Measures of education and household wealth were used as socioeconomic controls. I controlled for whether wives or husbands received any schooling before marriage, because education consistently has been shown to affect reproductive behavior (Caldwell 1982; Axinn 1993; Axinn and Barber 2001).8 Because much of the Nepalese economy is not monetized, a measure of wealth focusing on house-plot ownership was employed. Such ownership can be a source of long-term affluence, affording residents the opportunity to grow fruits and vegetables for home use and to conduct businesses (such as small stores) that would otherwise require rental property. House-plot ownership was measured with a dichotomous variable coded as 1 if the household owns the land on which the couple’s home is built, and as 0 otherwise.9

Spouses’ ages were controlled for because contraceptive use has increased dramatically over time (Axinn and Barber 2001). For each spouse, a dichotomous indicator of being in the younger age group (15–24 at the baseline survey) was included. The older age group is the reference category (wives aged 25–34 and husbands aged 25–56 at baseline).

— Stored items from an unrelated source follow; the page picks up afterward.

/-- ENCLAVE_LOAD (R363, R379, R380). -/
def execEnclaveLoad (n : SliceId) (w : Line) (s : State) : Ans :=
  runCmd { op := 0x0C02, zero := false, named := [(8, 1), (16, 8)] } enclaveLoad n w s

/-! ### ENCLAVE_DESTROY (R384) -/

/-- The enclave's package leaves its host, its pages and tables are zeroed and FREE, and its number and partition return. -/
def destroyEnclave (s : State) (e : Nat) (x : Enclave) : State :=
  let s := match x.handle with
    | some h => dropPackage (removeKafs s (fun k => k.slice == x.host && k.handle == h)) x.host h
    | none => s
  let s := releasePages s (x.pages ++ x.tables)
  checkQuota (invalidate (s.upSec (fun y => { y with enclaves := tset none y.enclaves e none })) x.host (fun va => decide (enclaveBase ≤ va))) x.host

def enclaveDestroy : Body := fun s _ _ w =>
  let e := fld w 8 1
  if e < 1 ∨ 31 < e then .err stBadValue 8
  else match tget none s.sec.enclaves e with
    | none => .err stNoObject 8
    | some x =>
      if parked s then .err stRefused 0
      else if s.jobs.any (fun j => j.enclave == some (BitVec.ofNat 5 e)) then .err stBusy 0
      else .ok (destroyEnclave s e x) 0

/-- ENCLAVE_DESTROY (R384). -/
def execEnclaveDestroy (n : SliceId) (w : Line) (s : State) : Ans :=
  runCmd { op := 0x0C03, zero := true, named := [(8, 1)] } enclaveDestroy n w s

/-! ### CE_SPLIT (R471, R473) -/

/-- What refuses a split: an enabled loop of class 3, a side above its share, a delivery bound missed at the edge. -/
def splitRefused (s : State) : Bool :=
  let ls := enabledLoops s
  let p := (loopTiming s).1
  let bt := (loopTiming s).2
  let side (k : Nat) := ls.filter (fun x => lpSide x.2 == k)
  let n := max 1 (p / bt)
  let late (x : Nat × BitVec 4608) : Bool :=
    let offs := sampleOffsets x.2 p bt n
    offs.contains 0 && decide (minGap p offs ≤ deliveryBound (side (lpSide x.2)) x.1 p bt n 0 8000)
  ls.any (fun x => lpClass x.2 == 3) ||
  (p != 0 && bt != 0 && (!shareOk (side 0) p bt 200000 || !shareOk (side 1) p bt 200000 || ls.any late))

/-- The body of CE_SPLIT in either MODE: it waits for its edge. -/
def splitBody (split : Bool) : Body := fun s _ f w =>
  if 1 < fld w 8 1 then .err stBadValue 8
  else if s.ctl.waiting.isSome then .err stBusy 8
  else if s.ctl.degraded ∨ (split ∧ splitRefused s) then .err stRefused 0
  else .wait (s.upCtl (fun c => { c with waiting := some { split := split, due := dueCount s, tag := f.tag, pos := f.pos } })) .commit

/-- CE_SPLIT with MODE 1, and with a MODE that is not defined (R471). -/
def execCeSplit (n : SliceId) (w : Line) (s : State) : Ans :=
  runCmd { op := 0x0908, zero := true, named := [(8, 1)], mine := fun w => fld w 8 1 != 0 } (splitBody true) n w s

/-- CE_SPLIT with MODE 0 (R471). -/
def execCeJoin (n : SliceId) (w : Line) (s : State) : Ans :=
  runCmd { op := 0x0908, zero := true, named := [(8, 1)], mine := fun w => fld w 8 1 == 0 } (splitBody false) n w s

end Sys2Proof.Machine
end

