-- ==== Sys2Proof/Machine/Dispatch.lean ====
section
/-! DEFINITION. What each command does: one arm per row of spec/opcode_table.json. -/

namespace Sys2Proof.Machine
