/-- R110, R113, R127 to R131: branches, the end of a grid point and the trap.
The model's choices it rests on: log entries 18, 19 and 123. -/
def Obligations.VeFlow : Prop :=
  ∀ (s : State) (c : CoreId) (w : DWord), VeRuns s c w →
    let x := s.ve c
    let i := decodeVi w
    let u := UnitId.core c
    let Jump (taken : Prop) (y : VeSt) (t : State) : Prop :=
      (taken → t = s.upVe c (fun _ => y.next (x.pc + i.imm))) ∧ (¬ taken → t = s.upVe c (fun _ => y.next (x.pc + 1)))
    let Goes (cmd : CoreChk → Instr) (taken : Prop) :=
      ∃ t, VePlain s c (fun k => cmd ⟨c, k⟩) false (.jump x (x.pc + 1)) t ∧ Jump taken x t
    VeRow s c w { op := 0x00, et := etZ } always (fun _ => .veNop c) (exec (.veNop c) s = .next (veRan s c x)) ∧
    VeRow s c w { op := 0x02, et := etZ, imm := .full } always (fun _ => .br c) (exec (.br c) s = .next (s.upVe c (fun _ => x.next (x.pc + i.imm)))) ∧
    VeRow s c w { op := 0x03, et := etZ, a := .s, imm := .full } always (fun k => .brz ⟨c, k⟩) (Goes .brz (x.s i.a = 0)) ∧
    VeRow s c w { op := 0x04, et := etZ, a := .s, imm := .full } always (fun k => .brnz ⟨c, k⟩) (Goes .brnz (x.s i.a ≠ 0)) ∧
    VeRow s c w { op := 0x05, et := etAny, a := .p, imm := .full } always (fun k => .brany ⟨c, k⟩)
      (Goes .brany (∃ n < etLanes i.et, predAt x i i.a n = true)) ∧
    VeRow s c w { op := 0x06, et := etAny, a := .p, imm := .full } always (fun k => .brnone ⟨c, k⟩)
      (Goes .brnone (∀ n < etLanes i.et, predAt x i i.a n = false)) ∧
    VeRow s c w { op := 0x07, et := etZ, a := .s, imm := .full } always (.loop c)
      (let y := x.setS i.a (x.s i.a - 1)
       ∃ t, VeEnds s c (.loop c) 4 t ∧ Jump (y.s i.a ≠ 0) y t) ∧
    VeRow s c w { op := 0x08, et := etZ, imm := .full } always (fun _ => .trap c)
      (exec (.trap c) s = .next (veException s c 7 w.toNat 0xFFFF (BitVec.ofInt 32 i.imm).toNat)) ∧
    VeRow s c w { op := 0x01, et := etZ } always (fun _ => .halt c)
      (let y := { x with count := x.count + 1 }
       let X := fld x.d 6 2
       let Y := fld x.d 8 2
       let t := s.upVe c (fun _ => { y with running := false })
       let word := statusWord (tagOf x.d) 2 x.flags
       (x.gx + 1 < X → exec (.halt c) s = .next (s.upVe c (fun _ => startPoint s c (x.gx + 1) x.gy y))) ∧
       (X ≤ x.gx + 1 → x.gy + 1 < Y → exec (.halt c) s = .next (s.upVe c (fun _ => startPoint s c 0 (x.gy + 1) y))) ∧
       (X ≤ x.gx + 1 → Y ≤ x.gy + 1 → exec (.halt c) s = .next (if x.driver = none then ran t u .ve word else logFlags t u word)))
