/-! ### State.upCtr -/

@[simp] theorem State.upCtr_now (s : State) (c : CtrId) (f : Ctr → Ctr) : (s.upCtr c f).now = s.now := rfl
@[simp] theorem State.upCtr_mem (s : State) (c : CtrId) (f : Ctr → Ctr) : (s.upCtr c f).mem = s.mem := rfl
@[simp] theorem State.upCtr_host (s : State) (c : CtrId) (f : Ctr → Ctr) : (s.upCtr c f).host = s.host := rfl
@[simp] theorem State.upCtr_slices (s : State) (c : CtrId) (f : Ctr → Ctr) : (s.upCtr c f).slices = s.slices := rfl
@[simp] theorem State.upCtr_log (s : State) (c : CtrId) (f : Ctr → Ctr) : (s.upCtr c f).log = s.log := rfl
@[simp] theorem State.upCtr_logNext (s : State) (c : CtrId) (f : Ctr → Ctr) : (s.upCtr c f).logNext = s.logNext := rfl
@[simp] theorem State.upCtr_groups (s : State) (c : CtrId) (f : Ctr → Ctr) : (s.upCtr c f).groups = s.groups := rfl
@[simp] theorem State.upCtr_commits (s : State) (c : CtrId) (f : Ctr → Ctr) : (s.upCtr c f).commits = s.commits := rfl
@[simp] theorem State.upCtr_assigned (s : State) (c : CtrId) (f : Ctr → Ctr) : (s.upCtr c f).assigned = s.assigned := rfl
@[simp] theorem State.upCtr_cue (s : State) (c : CtrId) (f : Ctr → Ctr) : (s.upCtr c f).cue = s.cue := rfl
@[simp] theorem State.upCtr_sheets (s : State) (c : CtrId) (f : Ctr → Ctr) : (s.upCtr c f).sheets = s.sheets := rfl
@[simp] theorem State.upCtr_replaced (s : State) (c : CtrId) (f : Ctr → Ctr) : (s.upCtr c f).replaced = s.replaced := rfl
@[simp] theorem State.upCtr_missed (s : State) (c : CtrId) (f : Ctr → Ctr) : (s.upCtr c f).missed = s.missed := rfl
@[simp] theorem State.upCtr_jobs (s : State) (c : CtrId) (f : Ctr → Ctr) : (s.upCtr c f).jobs = s.jobs := rfl
@[simp] theorem State.upCtr_jobNext (s : State) (c : CtrId) (f : Ctr → Ctr) : (s.upCtr c f).jobNext = s.jobNext := rfl
@[simp] theorem State.upCtr_units (s : State) (c : CtrId) (f : Ctr → Ctr) : (s.upCtr c f).units = s.units := rfl
@[simp] theorem State.upCtr_saved (s : State) (c : CtrId) (f : Ctr → Ctr) : (s.upCtr c f).saved = s.saved := rfl
@[simp] theorem State.upCtr_ctrs (s : State) (c : CtrId) (f : Ctr → Ctr) : (s.upCtr c f).ctrs = tup {} s.ctrs c.toNat f := rfl
@[simp] theorem State.upCtr_cores (s : State) (c : CtrId) (f : Ctr → Ctr) : (s.upCtr c f).cores = s.cores := rfl
@[simp] theorem State.upCtr_rasters (s : State) (c : CtrId) (f : Ctr → Ctr) : (s.upCtr c f).rasters = s.rasters := rfl
@[simp] theorem State.upCtr_heads (s : State) (c : CtrId) (f : Ctr → Ctr) : (s.upCtr c f).heads = s.heads := rfl
@[simp] theorem State.upCtr_intake (s : State) (c : CtrId) (f : Ctr → Ctr) : (s.upCtr c f).intake = s.intake := rfl
@[simp] theorem State.upCtr_net (s : State) (c : CtrId) (f : Ctr → Ctr) : (s.upCtr c f).net = s.net := rfl
@[simp] theorem State.upCtr_ctl (s : State) (c : CtrId) (f : Ctr → Ctr) : (s.upCtr c f).ctl = s.ctl := rfl
@[simp] theorem State.upCtr_fab (s : State) (c : CtrId) (f : Ctr → Ctr) : (s.upCtr c f).fab = s.fab := rfl
@[simp] theorem State.upCtr_aes (s : State) (c : CtrId) (f : Ctr → Ctr) : (s.upCtr c f).aes = s.aes := rfl
@[simp] theorem State.upCtr_saf (s : State) (c : CtrId) (f : Ctr → Ctr) : (s.upCtr c f).saf = s.saf := rfl
@[simp] theorem State.upCtr_pwr (s : State) (c : CtrId) (f : Ctr → Ctr) : (s.upCtr c f).pwr = s.pwr := rfl
@[simp] theorem State.upCtr_sec (s : State) (c : CtrId) (f : Ctr → Ctr) : (s.upCtr c f).sec = s.sec := rfl
@[simp] theorem State.upCtr_free (s : State) (c : CtrId) (f : Ctr → Ctr) : (s.upCtr c f).free = s.free := rfl
@[simp] theorem State.upCtr_out (s : State) (c : CtrId) (f : Ctr → Ctr) : (s.upCtr c f).out = s.out := rfl
@[simp] theorem State.upCtr_pending (s : State) (c : CtrId) (f : Ctr → Ctr) : (s.upCtr c f).pending = s.pending := rfl

/-! ### State.upJob -/

@[simp] theorem State.upJob_now (s : State) (j : Nat) (f : Job → Job) : (s.upJob j f).now = s.now := rfl
@[simp] theorem State.upJob_mem (s : State) (j : Nat) (f : Job → Job) : (s.upJob j f).mem = s.mem := rfl
@[simp] theorem State.upJob_host (s : State) (j : Nat) (f : Job → Job) : (s.upJob j f).host = s.host := rfl
@[simp] theorem State.upJob_slices (s : State) (j : Nat) (f : Job → Job) : (s.upJob j f).slices = s.slices := rfl
@[simp] theorem State.upJob_log (s : State) (j : Nat) (f : Job → Job) : (s.upJob j f).log = s.log := rfl
@[simp] theorem State.upJob_logNext (s : State) (j : Nat) (f : Job → Job) : (s.upJob j f).logNext = s.logNext := rfl
@[simp] theorem State.upJob_groups (s : State) (j : Nat) (f : Job → Job) : (s.upJob j f).groups = s.groups := rfl
@[simp] theorem State.upJob_commits (s : State) (j : Nat) (f : Job → Job) : (s.upJob j f).commits = s.commits := rfl
@[simp] theorem State.upJob_assigned (s : State) (j : Nat) (f : Job → Job) : (s.upJob j f).assigned = s.assigned := rfl
@[simp] theorem State.upJob_cue (s : State) (j : Nat) (f : Job → Job) : (s.upJob j f).cue = s.cue := rfl
@[simp] theorem State.upJob_sheets (s : State) (j : Nat) (f : Job → Job) : (s.upJob j f).sheets = s.sheets := rfl
@[simp] theorem State.upJob_replaced (s : State) (j : Nat) (f : Job → Job) : (s.upJob j f).replaced = s.replaced := rfl
@[simp] theorem State.upJob_missed (s : State) (j : Nat) (f : Job → Job) : (s.upJob j f).missed = s.missed := rfl
@[simp] theorem State.upJob_jobs (s : State) (j : Nat) (f : Job → Job) : (s.upJob j f).jobs = s.jobs.map (fun x => if x.id = j then f x else x) := rfl
@[simp] theorem State.upJob_jobNext (s : State) (j : Nat) (f : Job → Job) : (s.upJob j f).jobNext = s.jobNext := rfl
@[simp] theorem State.upJob_units (s : State) (j : Nat) (f : Job → Job) : (s.upJob j f).units = s.units := rfl
@[simp] theorem State.upJob_saved (s : State) (j : Nat) (f : Job → Job) : (s.upJob j f).saved = s.saved := rfl
@[simp] theorem State.upJob_ctrs (s : State) (j : Nat) (f : Job → Job) : (s.upJob j f).ctrs = s.ctrs := rfl
@[simp] theorem State.upJob_cores (s : State) (j : Nat) (f : Job → Job) : (s.upJob j f).cores = s.cores := rfl
@[simp] theorem State.upJob_rasters (s : State) (j : Nat) (f : Job → Job) : (s.upJob j f).rasters = s.rasters := rfl
@[simp] theorem State.upJob_heads (s : State) (j : Nat) (f : Job → Job) : (s.upJob j f).heads = s.heads := rfl
@[simp] theorem State.upJob_intake (s : State) (j : Nat) (f : Job → Job) : (s.upJob j f).intake = s.intake := rfl
@[simp] theorem State.upJob_net (s : State) (j : Nat) (f : Job → Job) : (s.upJob j f).net = s.net := rfl
@[simp] theorem State.upJob_ctl (s : State) (j : Nat) (f : Job → Job) : (s.upJob j f).ctl = s.ctl := rfl
@[simp] theorem State.upJob_fab (s : State) (j : Nat) (f : Job → Job) : (s.upJob j f).fab = s.fab := rfl
@[simp] theorem State.upJob_aes (s : State) (j : Nat) (f : Job → Job) : (s.upJob j f).aes = s.aes := rfl
@[simp] theorem State.upJob_saf (s : State) (j : Nat) (f : Job → Job) : (s.upJob j f).saf = s.saf := rfl
@[simp] theorem State.upJob_pwr (s : State) (j : Nat) (f : Job → Job) : (s.upJob j f).pwr = s.pwr := rfl
@[simp] theorem State.upJob_sec (s : State) (j : Nat) (f : Job → Job) : (s.upJob j f).sec = s.sec := rfl
@[simp] theorem State.upJob_free (s : State) (j : Nat) (f : Job → Job) : (s.upJob j f).free = s.free := rfl
@[simp] theorem State.upJob_out (s : State) (j : Nat) (f : Job → Job) : (s.upJob j f).out = s.out := rfl
@[simp] theorem State.upJob_pending (s : State) (j : Nat) (f : Job → Job) : (s.upJob j f).pending = s.pending := rfl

Ethnic group, which in Nepal is related to religion, was also controlled for. The wife’s reported ethnic group was used to represent the couple’s ethnic group because 97 percent of husbands reported the same ethnicity as their wives. Five dichotomous indicators of ethnicity were used (Upper Caste Hindu, Lower Caste Hindu, Newar, Hill Tibeto-Burmese, and Terai Tibeto-Burmese) because of these groups’ diverse propensities to use contraceptives (Axinn and Barber 2001). Upper Caste Hindu status is the omitted category; effects of belonging to the other ethnic groups are relative to this group.10 Accessibility of contraceptives was controlled for by including a continuous variable measuring the number of minutes required to walk to the nearest health post.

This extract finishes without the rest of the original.